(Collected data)
-=-=-=-=-

/-! ### Ring errors (R402, R415, R426) -/

/-- An ACTIVE ring enters ERROR; a SEND or RECEIVE ring has a RING_EVENT to write, an ADMIN ring an error reply. -/
def Mod.ringError (m : Mod) (k cause : Nat) : Mod :=
  match m.ring k with
  | none => m
  | some r =>
    if r.state ≠ 1 then m
    else
      let ev : Cpl := { kind := 2, status := stInvalid, nbuf := k / 65536, ring := k % 65536, reason := cause, consumed := some r.consumed,
                        gen := m.ownerGen r.owner }
      let r' := { r with state := 4, cause := cause, events := if k / 65536 < 2 then r.events ++ [ev] else r.events }
      let m := (m.putRing k r').splCount r.owner 5
      if k / 65536 ≠ 3 then m
      else
        let c : Cmd := { src := .admin (k % 65536), mid := ownerMid r.owner, opcode := 0, inst := if r.owner < 4096 then r.owner else 0xFFFF }
        { m with replies := m.replies ++ [m.mkReply c { status := stInvalid, errDetail := 0x100 + cause }] }

/-! ### The end of a ring (R426) -/

/-- Drops the packets that wait to be delivered to ring `n`; their number. -/
def Mod.dropDeliveries (m : Mod) (n cause : Nat) : Mod × Nat :=
  (List.range 8).foldl (fun (a : Mod × Nat) b => (List.range 4).foldl (fun (a : Mod × Nat) h => (List.range 8).foldl (fun (a : Mod × Nat) c =>
    let k := egKey b (96 + h) c
    ((a.1.egq k).filter fun e => decide (e.ring = n)).foldl (fun (a : Mod × Nat) e =>
      let o := match a.1.recvRing n with | some r => r.owner | none => 0
      (((a.1.dropEntryOf k e.id).subInst o e.pkt.cells).sendLost e.pkt cause, a.2 + 1)) a) a) a) (m, 0)

/-- Frees the cells that admission gave to entries whose data is being read. -/
def Mod.freeCharges (m : Mod) (r : Ring) : Mod := m.freeAll (r.entries.flatMap (·.charge))

/-- A ring is FREE: nothing of it remains. -/
def Mod.freeRing (m : Mod) (k : Nat) : Mod :=
  match m.ring k with
  | none => m
  | some r =>
    let m := m.freeCharges r
    let m : Mod := if k / 65536 = 0 then { m with plt := { m.plt with sends := m.plt.sends.filter fun x => decide (x.2.ring ≠ k) } } else m
    m.setSpl fun s => { s with rings := tdel s.rings k }

/-- The stored image of SPL_RING (R428's registers). -/
def Mod.ringWord (m : Mod) (k : Nat) : Nat :=
  match m.ring k with
  | none => 0
  | some r =>
    r.state + r.cause * 2 ^ 3 + r.log2 * 2 ^ 6 + r.group * 2 ^ 11 + r.attr * 2 ^ 17 + r.peer * 2 ^ 20 +
      (if r.owner < 4096 then r.owner else 0) * 2 ^ 36 + b2n (decide (4096 ≤ r.owner)) * 2 ^ 48 + m.ownerEp r.owner * 2 ^ 49

end Sys2Proof.Machine
end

-=-=-=-=-

● WHAT YOU WILL DO
Starting with the line that contains "r.state + r.cause", restate every line through the end of the records above, exactly and with no other lines.

● OUTPUT FOR THIS EXERCISE
    r.state + r.cause * 2 ^ 3 + r.log2 * 2 ^ 6 + r.group * 2 ^ 11 + r.attr * 2 ^ 17 + r.peer * 2 ^ 20 +
      (if r.owner < 4096 then r.owner else 0) * 2 ^ 36 + b2n (decide (4096 ≤ r.owner)) * 2 ^ 48 + m.ownerEp r.owner * 2 ^ 49

end Sys2Proof.Machine
end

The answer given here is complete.